La compétence théologique de Jonas ne lui sert à rien. Il sait que Dieu est à l’œuvre dans les
événements, et aussi dans ces événements sur mer. Jonas est bien conscient d’être le coupable, mais il ne
fait rien. Bien différent est le comportement des marins: «Et craignirent, les hommes, d’une crainte
grande» (v. 10). Les mots de Jonas font donc naître, chez les marins, l’attitude correcte. Ils vont
craindre, ils vont se mettre à la disposition de Dieu, ils vont mettre en pratique les dispositions que son
prophète leur donnera: «Soulevez-moi et lancez-moi à la mer et sera calme, la mer, contre vous» (v. 12).
Et, après avoir obéi au prophète, «craignirent, les hommes, d’une crainte grande, le Seigneur et ils
sacrifièrent un sacrifice pour le Seigneur et ils vouèrent des vœux» (v. 16).
Le narrateur nous présente les marins comme des personnes qui, venues du paganisme, s’orientent vers
Dieu, vers le Dieu d’Israël, tandis que son prophète refuse, dès le début, d’accomplir ce que Dieu lui
demande. Et cela tout en proclamant «l’Elohim des cieux moi je crains» (v. 9).

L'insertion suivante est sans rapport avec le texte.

/-- SCH (R53, R58, R236, R237, R306, R309, R310). -/
def Dev.wrSch (d : Dev) (x : Wr) : Dev :=
  let a := x.h.r.addr
  if a = R.SCH_ORDO_CTRL then (if x.bit 0 then d.ordoSwitch [] else d)
  else if a = R.SCH_MUTUAL_STAT then (if x.bit 0 then (d.store x).set F.SCH_MUTUAL_STAT.MERGED 0 else d)
  else if a = R.SCH_FLAG_CLR then
    if 16384 < x.fld 13 0 + x.fld 28 14 then d.set F.SCH_FLAG_CLR.REFUSED 1 else
    let d := d.store x
    if x.bit 29 then d.flagClear else d
  else if a = R.SCH_PART_CTRL then
    let d := d.store x
    if x.bit 0 then d.partApply else d
  else if a = R.SCH_SWAP_BASE then d.storeIf x (d.ctxs.all (fun q => q.2.resident))
  else if a = R.SCH_CTX_SCHED then d.ctxSchedWrite x.w
  else d.storeIf x true

/-- A write, by the block of its register. DEDUCED: log entry 17. -/
def Dev.wrReg (d : Dev) (x : Wr) : Dev :=
  match x.h.r.addr / 0x100000 with
  | 0 => d.wrHif x
  | 1 => d.wrFlt x
  | 2 => d.wrSaf x
  | 3 => d.wrAlm x
  | 4 => d.wrLam x
  | 5 => d.wrPwr x
  | 6 => d.wrLnk x
  | 10 => d.wrSch x
  | _ => d.wrSec x
/-- The bits of a written value that read-write fields take. -/
def RegDesc.plain (r : RegDesc) (w : Nat) : Nat := r.fields.foldl (fun w f => if f.acc == .rw then w else putBits w f.lo (f.hi + 1) 0) w
/-- A write with its place among those of its cycle (R515): that of Computus is remembered, and after a write of the host in the same cycle
to the same register its read-write fields are written once more, so that it comes second. DEDUCED: log entry 198. -/
def Dev.access (d : Dev) (x : Wr) : Dev :=
  let e := d.wrReg x
  if x.who = .computus then { e with regs := { e.regs with lastC := some (d.now, x.h.key, x.lo, x.hi, x.w) } } else
  match d.regs.lastC with
  | none => e
  | some (t, key, lo, hi, w) =>
    if t ≠ d.now ∨ key ≠ x.h.key then e else
    let w := x.h.r.plain w
    let old := (e.reg key).toNat
    e.wrReg ⟨.computus, x.h, lo, hi, w, old, storeReg x.h.r lo hi w old⟩
/-- A 32-bit write at an aligned offset. -/
def Dev.wr32 (d : Dev) (who : Who) (a value : Nat) : Dev :=
  match d.hitReg who a with
  | none => d
  | some h =>
    let lo := 8 * h.z
    let w := value % 2 ^ 32 * 2 ^ lo
    let old := (d.reg h.key).toNat
    d.access ⟨who, h, lo, lo + 32, w, old, storeReg h.r lo (lo + 32) w old⟩
/-- A register write (R512, R513): 64 bits are one write to a 64-bit register, else two, the lower half first. -/
def Dev.regWrite (d : Dev) (who : Who) (a width value : Nat) : Dev :=
  if width = 4 ∧ a % 4 = 0 then d.wr32 who a value
  else if width = 8 ∧ a % 8 = 0 then
    match d.hitReg who a with
    | some h =>
      if h.r.wide && h.z == 0 then
        let w := value % 2 ^ 64
        let old := (d.reg h.key).toNat
        d.access ⟨who, h, 0, 64, w, old, storeReg h.r 0 64 w old⟩
      else (d.wr32 who a value).wr32 who (a + 4) (value / 2 ^ 32)
    | none => d.wr32 who (a + 4) (value / 2 ^ 32)
  else d
/-- Can the requester's access reach the part: over the host link, or inside it? DEDUCED: log entry 27. -/
def Dev.portOpen (d : Dev) (who : Who) : Bool :=
  match who with
  | .pf => d.rst.linkUp && !d.rst.warm && d.barsOpen 0
  | .vf n => d.rst.linkUp && !d.rst.warm && d.barsOpen n
  | .computus => !d.rst.warm && d.rst.low != 2
  | .mgmt => true
  | .cfg _ => false
  | .msix _ => false
  | .bell fn _ => d.rst.linkUp && d.bar4 fn
/-- REGISTER_WRITE: to a register, to configuration space (R97), to the MSI-X table of a function (R96), or to a doorbell page (R110). The management port writes through
MGMT_ACCESS only. -/
def Dev.portWrite (d : Dev) (who : Who) (addr width value : Nat) : Dev :=
  match who with
  | .cfg fn => if width = 4 then d.cfgWrite fn addr value else d
  | .msix fn => if width = 4 then d.msixWrite fn addr value else d
  | .mgmt => d
  | .bell fn page =>
    if !d.portOpen who then d else if addr = 8 then d.cqHead fn page addr width value [] else d.sqTail fn page addr width value []
  | _ => if d.portOpen who then d.regWrite who addr width value else d
def execRegisterWrite (who : Who) (addr width value t : Nat) (s : State) : Res :=
  .next (s.upd (fun d => (d.at_ t).portWrite who addr width value))

/-! ## Reads (R10, R513) -/

/-- Is a counter cleared by its read? -/
def RegDesc.rc (r : RegDesc) : Bool := r.fields.any (fun f => f.acc == .rc)
/-- Does a 32-bit read of the lower half latch the upper half: a 64-bit RO register without a snapshot rule of its own? DEDUCED: log entry 24. -/
def RegDesc.latches (r : RegDesc) : Bool :=
  r.wide && r.fields.all (fun f => f.acc == .ro) && r.addr != R.FLT_FIRST_ADDR && r.addr != R.FLT_FIRST_TS && r.addr != R.ALM_TIO_CAP 0
/-- Where a requester's latch of a register is kept; the management port and the functions have none of these registers. DEDUCED: log entry 24. -/
def latchKey (who : Who) (key : Nat) : Nat := 2 * key + (if who = .computus then 1 else 0)
/-- READ_CLEAR: the value, and the counter is 0. The counters of the selected context stand in it. -/
def Dev.readClear (d : Dev) (who : Who) (a : Nat) : Dev :=
  match d.hitReg who a with
  | none => d.ret [0, 0, 0, 0]
  | some h =>
    let d1 := d.ret (leBytes 4 (d.regWord who (a / 4 * 4)))
    if !h.r.rc then d1
    else if h.r.addr = R.SCH_CTX_PEAK then d1.modCtx d.selKey (fun c => { c with peak := 0 })
    else if h.r.addr = R.SCH_CTX_PREEMPT then d1.modCtx d.selKey (fun c => { c with preempts := 0 })
    else d1.setReg h.key 0
def execReadClear (who : Who) (addr : Nat) (s : State) : Res :=
  .next (s.upd (fun d => if d.portOpen who then d.readClear who addr else d))

/-- A 32-bit read of a register whose table gives no read effect of its own. -/
def Dev.readHalf (d : Dev) (who : Who) (a : Nat) (h : RegHit) : Dev :=
  let v := d.regValue who h
  if !h.r.latches then d.ret (leBytes 4 (v / 2 ^ (8 * h.z)))
  else if h.z = 0 then
    Dev.ret { d with regs := { d.regs with latch := mset d.regs.latch (latchKey who h.key) (BitVec.ofNat 64 (v / 2 ^ 32)) } } (leBytes 4 v)
  else d.ret (leBytes 4 (mget (BitVec.ofNat 64 (d.regWord who a)) d.regs.latch (latchKey who h.key)).toNat)
/-- A 32-bit read. -/
def Dev.read32 (d : Dev) (who : Who) (a : Nat) : Dev :=
  match d.hitReg who a with
  | none => d.ret [0, 0, 0, 0]
  | some h =>
    let r := h.r.addr
    if r = R.FLT_FIRST_ADDR ∧ h.z = 0 then d.recordSnapshot who
    else if r = R.ALM_KAL_FRAME_LO then d.frameLoRead
    else if r = R.ALM_TIO_CAP_HI 0 then d.capPop h.i
    else if r = R.SAF_WEAR_DATA 0 ∧ h.i = 0 then d.wearRead who
    else if r = R.KVU_ENTRY_DATA 0 ∧ h.i = 0 then d.entryRead
    else if h.r.rc then d.readClear who a
    else if R.ALM_TIO_CFG 0 ≤ r ∧ r < R.LAM_PORT_CFG 0 then d.pinsSettle.readHalf who a h
    else d.readHalf who a h
/-- The 32 bits at an aligned offset for a read that is not a 32-bit one: it latches nothing and returns the live bytes of a lower half. -/
def Dev.readLive (d : Dev) (who : Who) (a : Nat) : Dev :=
  match d.hitReg who a with
  | none => d.ret [0, 0, 0, 0]
  | some h => if h.r.latches && h.z == 0 then d.ret (leBytes 4 (d.regValue who h)) else d.read32 who a
/-- A read of `n` bytes from offset `a` on, word by word: the addressed bytes. DEDUCED: log entry 24. -/
def Dev.readSpan (d : Dev) (who : Who) (a n : Nat) : Dev :=
  let r := (List.range (ceilDiv (a % 4 + n) 4)).foldl (fun (p : Dev × List Nat) i =>
    let e := p.1.readLive who (a / 4 * 4 + 4 * i)
    (e, p.2 ++ e.out.rdata)) (d, [])
  r.1.ret ((r.2.drop (a % 4)).take n)
/-- A read of a register (R512, R513): of 32 bits; of 64, which is atomic for a 64-bit register; or of another width. -/
def Dev.readReg (d : Dev) (who : Who) (a n : Nat) : Dev :=
  if n = 4 ∧ a % 4 = 0 then d.read32 who a else
  match d.hitReg who a with
  | some h =>
    if n = 8 ∧ h.r.wide ∧ h.z = 0 then
      let d := if h.r.addr = R.FLT_FIRST_ADDR then d.recordSnapshot who else d
      d.ret (leBytes 8 (d.regValue who h))
    else d.readSpan who a n
  | none => d.readSpan who a n
/-- A read of a register, of configuration space and of an MSI-X table by 32 bits (R96, R97), or of a doorbell page, which reads as zero
(R110); the management port has 32-bit reads alone, and every other access of it reads zero (R517). -/
def Dev.portRead (d : Dev) (who : Who) (addr width : Nat) : Dev :=
  match who with
  | .cfg fn => if width = 4 then d.cfgRead fn addr else d
  | .msix fn => if width = 4 then d.msixRead fn addr else d
  | .bell _ _ => if d.portOpen who then d.ret (List.replicate width 0) else d
  | .mgmt => if width = 4 ∧ addr % 4 = 0 then d.readReg who addr 4 else d.ret (List.replicate width 0)
  | _ => if d.portOpen who then d.readReg who addr width else d
def execLowHalfRead (who : Who) (addr width : Nat) (s : State) : Res := .next (s.upd (fun d => d.portRead who addr width))

/-! ## The management port and JTAG (R517, R525) -/

/-- Does the port answer an access on its bus: an SMBus one at 0x4C + MGMT_ADDR, an I3C one there or, once the controller has assigned it, at
its dynamic address (R522)? -/
def Dev.answers (d : Dev) (bus : MgmtBus) : Bool :=
  bus.addr == (if bus.i3c then d.rst.i3c.getD (0x4C + d.rst.mgmtAddr) else 0x4C + d.rst.mgmtAddr)
/-- MGMT_ACCESS: an assignment of the dynamic address first, then the access, when it is meant for this part. DEDUCED: log entry 26. -/
def Dev.mgmtAccess (d : Dev) (bus : MgmtBus) (write : Bool) (a value : Nat) : Dev :=
  let d := { d with rst := { d.rst with i3c := bus.assign.or d.rst.i3c } }
  if !d.answers bus then d else
  if write then (if a = R.PWR_LP_CTRL ∧ bitOf value 2 then d.wake .mgmt [] else d)
  else if a % 4 = 0 then d.ret (leBytes 4 (d.regWord .mgmt a)) else d.ret [0, 0, 0, 0]
def execMgmtAccess (bus : MgmtBus) (write : Bool) (addr value : Nat) (s : State) : Res :=
  .next (s.upd (fun d => d.mgmtAccess bus write addr value))

/-- IDCODE. PRESUMED: log entry 30. -/
def Dev.idcode (d : Dev) : Nat := 1 + 0x2E7 * 2 + d.fuses.partCode % 65536 * 2 ^ 12 + d.fuses.stepping % 16 * 2 ^ 28
/-- JTAG_ACCESS: the bits that leave TDO while `dr` is shifted in. Instruction 15 is BYPASS and 1 is IDCODE; what another instruction gives
before PROVISIONED is not stated, and after it the port answers as BYPASS. PRESUMED: log entry 30. -/
def Dev.jtag (d : Dev) (ir : Nat) (dr : List Bool) : Dev :=
  let ins := dr.map b2n
  let n := ins.length
  if ir = 1 then d.ret (((List.range 32).map (fun i => bits d.idcode i i) ++ ins).take n)
  else if ir = 15 ∨ d.fuses.provisioned then d.ret ((0 :: ins).take n)
  else d.take.ret ((List.range n).map (fun i => Config.freeNat d.fresh i % 2))
/-- During a cold reset TDO is high impedance: no bit leaves it (Table 1 of R519, R524). -/
def execJtagAccess (ir : Nat) (dr : List Bool) (s : State) : Res :=
  .next (s.updAlways (fun d => if d.rst.held then d.ret [] else d.jtag ir dr))

end Sys2Proof.Machine
end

Voilà l’incohérence de Jonas, voilà un comportement, pour le dire avec le Coran, blâmable. En effet, le
Coran aussi affirme:
139
Jonas était certes, du nombre des Messagers.
140
Quand il s’enfuit vers le bateau comble,
141
il prit part au tirage au sort qui le désigna pour être jeté [à la mer].
142
Le poisson l’avala alors qu’il était blâmable (Sourate 37,139-142)2.
En présentant le livre de Jonas, Jean-Pierre Prévost3 écrit: «Sous le personnage de Jonas, l’auteur dessine
une caricature d’un certain Israël qui se croyait bénéficiaire exclusif du salut et avait peine à accepter
que Dieu puisse faire preuve de miséricorde vis-à-vis des autres nations, surtout s’il s’agissait de ses
propres ennemis». On pourrait ajouter: sous le personnage de Jonas, le narrateur biblique nous donne
aussi la caricature des personnes qui s’affirment croyantes et qui ont de la peine à s’ouvrir aux autres et
à accepter que Dieu aime aussi ces “autres”.
1
A la bibliothèque on peut lire les remarques de V. MORA, Jonas, Cahiers Evangile 36, p. 11. [La cote du livre est 1.309].
Tu trouveras cette traduction dans Le saint Coran et la traduction en langue française du sens de ses versets, Al-Madinah, 1410 =
1989, p. 451. [Le livre porte la cote 6,291].
3
J.-P. PRÉVOST, Pour lire les prophètes, Cerf, Paris, 1995, p. 185. [A la Bibliothèque du Centre, ce livre porte la cote 1.541].